**Problem to work on:**
Pull every line with "body" from the material.

Segment Open

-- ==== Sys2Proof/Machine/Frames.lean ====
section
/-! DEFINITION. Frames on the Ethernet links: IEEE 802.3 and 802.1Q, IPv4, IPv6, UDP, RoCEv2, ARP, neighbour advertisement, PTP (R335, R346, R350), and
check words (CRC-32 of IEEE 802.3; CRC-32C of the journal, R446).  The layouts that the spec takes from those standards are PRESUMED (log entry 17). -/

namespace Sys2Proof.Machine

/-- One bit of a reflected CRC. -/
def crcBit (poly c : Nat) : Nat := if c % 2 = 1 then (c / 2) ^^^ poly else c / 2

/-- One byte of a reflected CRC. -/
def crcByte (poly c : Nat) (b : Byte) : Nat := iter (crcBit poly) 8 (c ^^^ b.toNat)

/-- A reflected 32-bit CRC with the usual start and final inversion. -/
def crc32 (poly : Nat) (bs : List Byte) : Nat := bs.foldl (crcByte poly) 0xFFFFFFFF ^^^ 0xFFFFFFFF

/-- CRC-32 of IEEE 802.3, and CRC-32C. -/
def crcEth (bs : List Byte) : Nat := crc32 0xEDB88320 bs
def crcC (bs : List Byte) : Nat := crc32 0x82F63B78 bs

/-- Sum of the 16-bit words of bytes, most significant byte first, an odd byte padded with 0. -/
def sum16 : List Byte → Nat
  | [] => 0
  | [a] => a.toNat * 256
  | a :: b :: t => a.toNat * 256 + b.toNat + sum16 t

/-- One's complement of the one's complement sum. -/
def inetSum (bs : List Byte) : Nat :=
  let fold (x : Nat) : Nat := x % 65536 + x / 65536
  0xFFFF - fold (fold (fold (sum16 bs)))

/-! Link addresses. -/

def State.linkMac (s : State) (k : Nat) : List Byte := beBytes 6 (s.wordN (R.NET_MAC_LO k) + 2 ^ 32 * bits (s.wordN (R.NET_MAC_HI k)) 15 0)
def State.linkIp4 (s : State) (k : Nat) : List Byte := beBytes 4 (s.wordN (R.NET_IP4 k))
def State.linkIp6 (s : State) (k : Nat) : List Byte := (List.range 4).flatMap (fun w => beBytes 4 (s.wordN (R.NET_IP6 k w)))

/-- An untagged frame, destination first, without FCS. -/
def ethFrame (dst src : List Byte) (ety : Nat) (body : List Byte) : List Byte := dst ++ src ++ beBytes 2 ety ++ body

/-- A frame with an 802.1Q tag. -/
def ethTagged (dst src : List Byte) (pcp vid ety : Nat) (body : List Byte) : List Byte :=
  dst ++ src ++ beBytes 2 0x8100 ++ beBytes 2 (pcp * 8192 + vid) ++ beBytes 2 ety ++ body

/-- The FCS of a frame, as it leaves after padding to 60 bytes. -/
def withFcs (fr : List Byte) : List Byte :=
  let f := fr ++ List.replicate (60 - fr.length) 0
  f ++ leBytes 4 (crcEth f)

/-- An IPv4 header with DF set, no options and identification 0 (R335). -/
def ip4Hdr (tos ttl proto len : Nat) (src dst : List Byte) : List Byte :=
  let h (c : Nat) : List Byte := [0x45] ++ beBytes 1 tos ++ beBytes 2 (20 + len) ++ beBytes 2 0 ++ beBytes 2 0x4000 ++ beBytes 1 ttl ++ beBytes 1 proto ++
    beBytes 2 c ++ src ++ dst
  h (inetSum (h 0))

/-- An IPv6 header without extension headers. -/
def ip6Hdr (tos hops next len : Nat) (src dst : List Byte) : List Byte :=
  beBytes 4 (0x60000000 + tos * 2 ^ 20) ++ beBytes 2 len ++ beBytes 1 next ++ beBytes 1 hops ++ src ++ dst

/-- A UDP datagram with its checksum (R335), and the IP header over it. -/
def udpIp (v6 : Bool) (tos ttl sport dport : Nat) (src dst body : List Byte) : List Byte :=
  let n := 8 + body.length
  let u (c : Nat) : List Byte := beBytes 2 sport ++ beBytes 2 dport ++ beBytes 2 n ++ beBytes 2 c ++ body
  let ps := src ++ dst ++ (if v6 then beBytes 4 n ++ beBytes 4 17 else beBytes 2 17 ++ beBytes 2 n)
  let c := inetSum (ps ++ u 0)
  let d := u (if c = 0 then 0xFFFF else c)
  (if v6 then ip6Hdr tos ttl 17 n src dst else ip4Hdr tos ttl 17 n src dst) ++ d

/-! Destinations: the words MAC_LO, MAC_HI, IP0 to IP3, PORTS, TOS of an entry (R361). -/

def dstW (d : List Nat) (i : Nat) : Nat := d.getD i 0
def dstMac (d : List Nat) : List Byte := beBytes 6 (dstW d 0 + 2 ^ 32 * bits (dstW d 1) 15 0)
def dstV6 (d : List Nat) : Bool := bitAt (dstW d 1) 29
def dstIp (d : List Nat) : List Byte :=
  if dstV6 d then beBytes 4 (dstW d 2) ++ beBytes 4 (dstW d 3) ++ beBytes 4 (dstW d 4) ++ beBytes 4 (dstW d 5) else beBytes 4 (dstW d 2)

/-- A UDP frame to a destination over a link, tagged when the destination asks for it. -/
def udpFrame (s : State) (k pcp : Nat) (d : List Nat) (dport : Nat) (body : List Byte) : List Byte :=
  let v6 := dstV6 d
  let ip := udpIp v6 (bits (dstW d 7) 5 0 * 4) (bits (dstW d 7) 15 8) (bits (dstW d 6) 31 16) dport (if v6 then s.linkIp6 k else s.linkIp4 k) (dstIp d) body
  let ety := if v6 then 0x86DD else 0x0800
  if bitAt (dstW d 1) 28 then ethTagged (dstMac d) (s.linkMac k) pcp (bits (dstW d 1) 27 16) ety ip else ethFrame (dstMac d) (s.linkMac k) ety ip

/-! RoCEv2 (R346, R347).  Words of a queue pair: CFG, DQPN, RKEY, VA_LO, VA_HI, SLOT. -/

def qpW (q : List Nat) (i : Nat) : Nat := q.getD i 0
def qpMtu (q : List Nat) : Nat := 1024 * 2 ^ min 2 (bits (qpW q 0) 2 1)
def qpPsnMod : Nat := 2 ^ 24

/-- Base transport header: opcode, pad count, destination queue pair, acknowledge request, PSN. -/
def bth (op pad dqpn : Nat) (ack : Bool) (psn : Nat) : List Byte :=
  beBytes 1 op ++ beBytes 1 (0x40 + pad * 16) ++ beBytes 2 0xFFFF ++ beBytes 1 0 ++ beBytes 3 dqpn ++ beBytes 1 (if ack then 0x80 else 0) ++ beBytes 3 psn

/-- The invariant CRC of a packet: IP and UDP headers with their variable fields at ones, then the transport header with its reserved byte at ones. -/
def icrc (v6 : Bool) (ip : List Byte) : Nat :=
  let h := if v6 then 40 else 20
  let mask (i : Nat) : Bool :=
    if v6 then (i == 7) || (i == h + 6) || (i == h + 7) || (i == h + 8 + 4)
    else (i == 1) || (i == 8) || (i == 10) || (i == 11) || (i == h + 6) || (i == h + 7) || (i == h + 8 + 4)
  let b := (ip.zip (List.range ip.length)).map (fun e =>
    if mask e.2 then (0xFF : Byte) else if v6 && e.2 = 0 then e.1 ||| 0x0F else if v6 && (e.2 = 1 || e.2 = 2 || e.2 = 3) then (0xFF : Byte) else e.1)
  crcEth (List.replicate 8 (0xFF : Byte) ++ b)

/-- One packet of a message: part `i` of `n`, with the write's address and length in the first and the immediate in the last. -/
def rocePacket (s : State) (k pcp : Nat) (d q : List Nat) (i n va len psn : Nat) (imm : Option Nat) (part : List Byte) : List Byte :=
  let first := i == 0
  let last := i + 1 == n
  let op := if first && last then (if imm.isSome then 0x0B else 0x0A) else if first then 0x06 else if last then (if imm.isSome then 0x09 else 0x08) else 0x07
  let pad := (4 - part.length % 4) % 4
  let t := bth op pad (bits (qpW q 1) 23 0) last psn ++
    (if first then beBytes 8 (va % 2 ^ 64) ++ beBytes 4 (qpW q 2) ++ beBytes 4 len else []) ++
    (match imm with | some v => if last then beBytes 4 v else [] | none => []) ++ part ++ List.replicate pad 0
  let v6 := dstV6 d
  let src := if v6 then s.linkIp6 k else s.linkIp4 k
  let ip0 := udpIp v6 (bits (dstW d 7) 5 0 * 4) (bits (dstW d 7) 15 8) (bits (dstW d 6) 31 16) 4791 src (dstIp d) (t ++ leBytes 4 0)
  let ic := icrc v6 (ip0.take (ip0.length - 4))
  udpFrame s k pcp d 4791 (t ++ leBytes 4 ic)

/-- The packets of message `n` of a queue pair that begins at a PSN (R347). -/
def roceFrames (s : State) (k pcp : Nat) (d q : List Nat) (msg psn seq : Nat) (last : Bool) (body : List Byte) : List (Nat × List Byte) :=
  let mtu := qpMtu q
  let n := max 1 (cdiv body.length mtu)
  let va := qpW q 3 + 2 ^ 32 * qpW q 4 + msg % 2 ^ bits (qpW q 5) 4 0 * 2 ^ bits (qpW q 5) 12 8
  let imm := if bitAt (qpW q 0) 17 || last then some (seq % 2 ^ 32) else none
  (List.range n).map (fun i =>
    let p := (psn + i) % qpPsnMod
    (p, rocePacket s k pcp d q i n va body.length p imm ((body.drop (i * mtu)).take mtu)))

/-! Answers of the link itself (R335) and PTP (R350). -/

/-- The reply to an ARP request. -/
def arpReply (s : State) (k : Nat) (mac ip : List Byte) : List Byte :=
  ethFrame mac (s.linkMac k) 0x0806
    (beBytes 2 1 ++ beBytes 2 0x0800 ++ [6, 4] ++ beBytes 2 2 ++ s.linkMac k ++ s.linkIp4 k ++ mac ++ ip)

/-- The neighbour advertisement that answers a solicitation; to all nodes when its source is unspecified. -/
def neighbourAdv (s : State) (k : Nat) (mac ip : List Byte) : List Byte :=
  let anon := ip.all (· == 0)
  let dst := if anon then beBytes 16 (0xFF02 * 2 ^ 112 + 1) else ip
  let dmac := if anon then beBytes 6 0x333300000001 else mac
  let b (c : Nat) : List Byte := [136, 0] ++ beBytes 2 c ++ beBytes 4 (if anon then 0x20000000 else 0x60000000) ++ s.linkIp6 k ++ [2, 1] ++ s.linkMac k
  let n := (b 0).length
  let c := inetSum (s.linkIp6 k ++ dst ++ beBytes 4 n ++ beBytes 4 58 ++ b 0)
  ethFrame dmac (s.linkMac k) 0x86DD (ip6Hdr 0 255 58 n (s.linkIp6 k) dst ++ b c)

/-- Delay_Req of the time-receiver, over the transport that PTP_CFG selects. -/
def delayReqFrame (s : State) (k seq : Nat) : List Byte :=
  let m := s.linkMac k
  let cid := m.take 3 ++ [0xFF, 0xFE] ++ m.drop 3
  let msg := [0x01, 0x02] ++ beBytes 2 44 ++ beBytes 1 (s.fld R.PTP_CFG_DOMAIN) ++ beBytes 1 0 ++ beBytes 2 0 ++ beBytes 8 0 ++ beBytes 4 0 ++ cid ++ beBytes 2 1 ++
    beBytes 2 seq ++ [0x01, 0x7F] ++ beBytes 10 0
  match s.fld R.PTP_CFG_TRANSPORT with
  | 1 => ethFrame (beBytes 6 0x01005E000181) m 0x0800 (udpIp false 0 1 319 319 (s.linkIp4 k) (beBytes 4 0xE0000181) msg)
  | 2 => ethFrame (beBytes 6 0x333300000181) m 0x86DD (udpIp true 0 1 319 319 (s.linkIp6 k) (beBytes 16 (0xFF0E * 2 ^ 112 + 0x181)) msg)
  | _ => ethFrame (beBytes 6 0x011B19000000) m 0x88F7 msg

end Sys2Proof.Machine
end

Segment Closed

**Result of this task:**
def ethFrame (dst src : List Byte) (ety : Nat) (body : List Byte) : List Byte := dst ++ src ++ beBytes 2 ety ++ body
def ethTagged (dst src : List Byte) (pcp vid ety : Nat) (body : List Byte) : List Byte :=
  dst ++ src ++ beBytes 2 0x8100 ++ beBytes 2 (pcp * 8192 + vid) ++ beBytes 2 ety ++ body
def udpIp (v6 : Bool) (tos ttl sport dport : Nat) (src dst body : List Byte) : List Byte :=
  let n := 8 + body.length
  let u (c : Nat) : List Byte := beBytes 2 sport ++ beBytes 2 dport ++ beBytes 2 n ++ beBytes 2 c ++ body
def udpFrame (s : State) (k pcp : Nat) (d : List Nat) (dport : Nat) (body : List Byte) : List Byte :=
  let ip := udpIp v6 (bits (dstW d 7) 5 0 * 4) (bits (dstW d 7) 15 8) (bits (dstW d 6) 31 16) dport (if v6 then s.linkIp6 k else s.linkIp4 k) (dstIp d) body
def roceFrames (s : State) (k pcp : Nat) (d q : List Nat) (msg psn seq : Nat) (last : Bool) (body : List Byte) : List (Nat × List Byte) :=
  let n := max 1 (cdiv body.length mtu)
    (p, rocePacket s k pcp d q i n va body.length p imm ((body.drop (i * mtu)).take mtu)))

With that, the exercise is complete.